Пустое поле — рытвины от кротовьих нор и холмики древних могил. Жёлтая пожухлая трава и тоненькие бледные колоски озимых. Пугало в потрёпанном рыжеватом пальто и с хэллоуинской тыквой вместо головы.
Пустое поле и бессердечная мгла. Больше у них ничего не осталось.
В мутном небе кричат журавли. Их клин, как живые ножницы, взрезает подкладку угрюмых облаков.
Может быть, лучше верить в сказки. Как Элайза. Как Генри. Поверить в то, что всё замечательно, и выключить радио навсегда. Война пока далеко на юге, раздирает в клочья Испанию. Когда-нибудь она придёт и сюда — но это будет нескоро, нескоро же, правда?
Или нет. Или вообще не придёт, захлебнётся в собственной крови, грязи и гное. Может же такое быть?..
Элайза шепчет что-то в ладони, прикрыв ими рот. У неё тонкие, не загрубевшие ещё от работы, но красные и покрывшиеся цыпками от холода пальцы.
Элайза молится. Анжелина не слышит слов — но так никогда не говорят с людьми. Так говорят только с богами, с духами — одухотворённо и отчаянно.
Её, наверно, стоило бы утешить — иначе она расплачется и закричит, как Генри: "Я ненавижу Гитлера!". Только Анжелина не умеет утешать. Бог предал их, пусть его и не существовало.
Из горла рвётся крик. Он расчищает себе дорогу наружу, впиваясь когтями в беззащитную плоть, удушая, как гаррота***.
Ещё немного — и Анжелина не сможет сдержать яростное, отчаянное и злое "Я ненавижу Бога!". Анжелина слишком тяжело переносит эту тишину, впивающуюся безжалостно острыми иглами.
Пустое поле кутается в туман, как бальзаковская кокетка — в пуховое манто. Поле не радо им. Они здесь чужие. Они должны уйти. И ведьма Чинквечеддера — просто сказка.
В конце концов, глупо верить в сказки, когда Сталин захватил одну половину Европы, а Гитлер — другую, и два адских тоталитарных механизма из крови и железа вот-вот столкнутся, не оставив никому и малейшего шанса выжить.
Журавли кричат тоскливо и горько. Теперь они похожи не на ножницы — но на усы, чёрные и жёсткие.
Анжелина кладёт руку Элайзе на плечо:
— Пойдём, Элис. Нам здесь нечего больше делать. Ведьмы Чинквечеддера не существует, — она говорит, и собственные слова кажутся ей жалкими, бессвязными, неубедительными.
— Пойдём, Анж, — глухо отзывается Элайза, сбрасывая сестрину руку и шагая к дороге.
Анжелина догоняет её, путаясь в юбке, и вскоре они обе вываливаются на запылённую дорогу. Им навстречу движется силуэт в тёмном плаще, держащий у груди тыквенный фонарь.

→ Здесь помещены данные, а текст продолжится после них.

theorem evaluatorAt_syndromeVector (s : State) (lam : Poly) (p : Nat) :
    evaluatorAt (syndromeVector s) (s.count .t) lam p = xorSum (s.count .t) (fun j => gmul
      (pcoefat ((List.range (s.count .t)).map (fun i => s.entry .syn (s.count .t - 1 - i))) lam j)
      (gpow (alpha (255 - p)) j)) := by
  have hsyn : (List.range (s.count .t)).map (fun i => (syndromeVector s).getD (s.count .t - 1 - i) 0x00) =
      (List.range (s.count .t)).map (fun i => s.entry .syn (s.count .t - 1 - i)) :=
    List.map_congr_left fun i hi => getD_entries s .syn (by have := List.mem_range.1 hi; omega)
  rw [evaluatorAt, hsyn]

section Magnitudes

variable {s : State} (ht : s.count .t ≠ 0) (hn : s.count .t ≤ s.count .n)
include ht hn

theorem commits_magnitudes : commits .magnitudes s =
    if positionsValid (positionList s) (s.count .npos) (s.count .ldeg) (s.count .n) then
      (forney (syndromeVector s) (s.count .t) (locatorPoly s) (positionList s) (s.count .n)).map (fun e => [.buf .emag e])
    else .error .uncorrectable := afterTN_ok ht hn _

/-- MAGNITUDES leaves the error word of its positions where they pass the check and the derivative is zero at none
(R228). -/
theorem exec_magnitudes (hpos : s.count .npos = s.count .ldeg ∧ ∀ p ∈ positionList s, p < s.count .n)
    (hden : ∀ p ∈ positionList s, derivativeAt (locatorPoly s) p ≠ 0x00) :
    ∃ u e, exec .magnitudes s = .next u ∧ Succeeds [] [.emag] s u ∧ BufHolds u .emag e ∧
      IsErrorWord (syndromeVector s) (s.count .t) (locatorPoly s) (positionList s) (s.count .n) e := by
  have hle := count_le s .n
  obtain ⟨e, hforney, he⟩ := exists_forney_ok (syn := syndromeVector s) (t := s.count .t) (pos := positionList s)
    (fun p hp => ⟨by have := hpos.2 p hp; omega, hpos.2 p hp⟩) hden
  obtain ⟨u, hexec, hsucc, hbuf⟩ := exec_of_commits_buf (i := .magnitudes) (s := s) (b := .emag) (vs := e)
    (by rw [commits_magnitudes ht hn, if_pos (positionsValid_iff.2 hpos), hforney]; rfl) (by rw [he.length]; omega)
  exact ⟨u, e, hexec, hsucc, hbuf, he⟩

end Magnitudes

/-! ### A buffer written twice -/

/-- A filter that keeps no cell of the window sees nothing of what fills it. -/
theorem Memory.filter_fill {p : Host.Cell → Bool} {base : Nat}
    (hp : ∀ c, base ≤ c.1 → c.1 < base + Config.bufferSize → p c = false) (m : Memory) (vs : List Byte) :
    (Memory.fill m base vs).filter p = (m.filter (fun c => decide (c.1 < base))).filter p ++
      (m.filter (fun c => decide (base + Config.bufferSize ≤ c.1))).filter p := by
  have hmid : (Memory.listed base (vs.take Config.bufferSize)).filter p = [] :=
    List.filter_eq_nil_iff.2 fun c hc => by
      have hin := Memory.mem_listed hc
      have hlen : (vs.take Config.bufferSize).length ≤ Config.bufferSize := by simp
      rw [hp c hin.1 (by omega)]
      decide
  rw [Memory.fill, List.filter_append, List.filter_append, hmid, List.nil_append]

/-- A fill of a window leaves no trace of a fill of it before. -/
theorem Memory.fill_fill (m : Memory) (base : Nat) (vs ws : List Byte) :
    Memory.fill (Memory.fill m base vs) base ws = Memory.fill m base ws := by
  have hapart : ∀ c : Host.Cell, ¬ (c.1 < base ∧ base + Config.bufferSize ≤ c.1) := fun c => by omega
  have hlowhigh : (m.filter (fun c => decide (c.1 < base))).filter
      (fun c => decide (base + Config.bufferSize ≤ c.1)) = [] :=
    List.filter_eq_nil_iff.2 fun c hc h => hapart c ⟨by simpa using (List.mem_filter.1 hc).2, by simpa using h⟩
  have hhighlow : (m.filter (fun c => decide (base + Config.bufferSize ≤ c.1))).filter
      (fun c => decide (c.1 < base)) = [] :=
    List.filter_eq_nil_iff.2 fun c hc h => hapart c ⟨by simpa using h, by simpa using (List.mem_filter.1 hc).2⟩
  rw [Memory.fill, Memory.filter_fill (fun c h _ => by simpa using h), Memory.filter_fill (fun c _ h => by simpa using h),
    hlowhigh, hhighlow, List.filter_filter, List.filter_filter]
  simp only [Bool.and_self, List.append_nil, List.nil_append]
  rfl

Силуэт проходит мимо них, и у ведьмы Чинквечеддера оказывается чеканное правильное лицо, обрамлённое белокурыми прядями.
Примечания:
* Deutschland (нем.) — Германия
** Mein Gott! (нем.) — Боже мой!
*** Гаррота — орудие пыток. Использовалось в основном для медленной и мучительной смерти от удушения.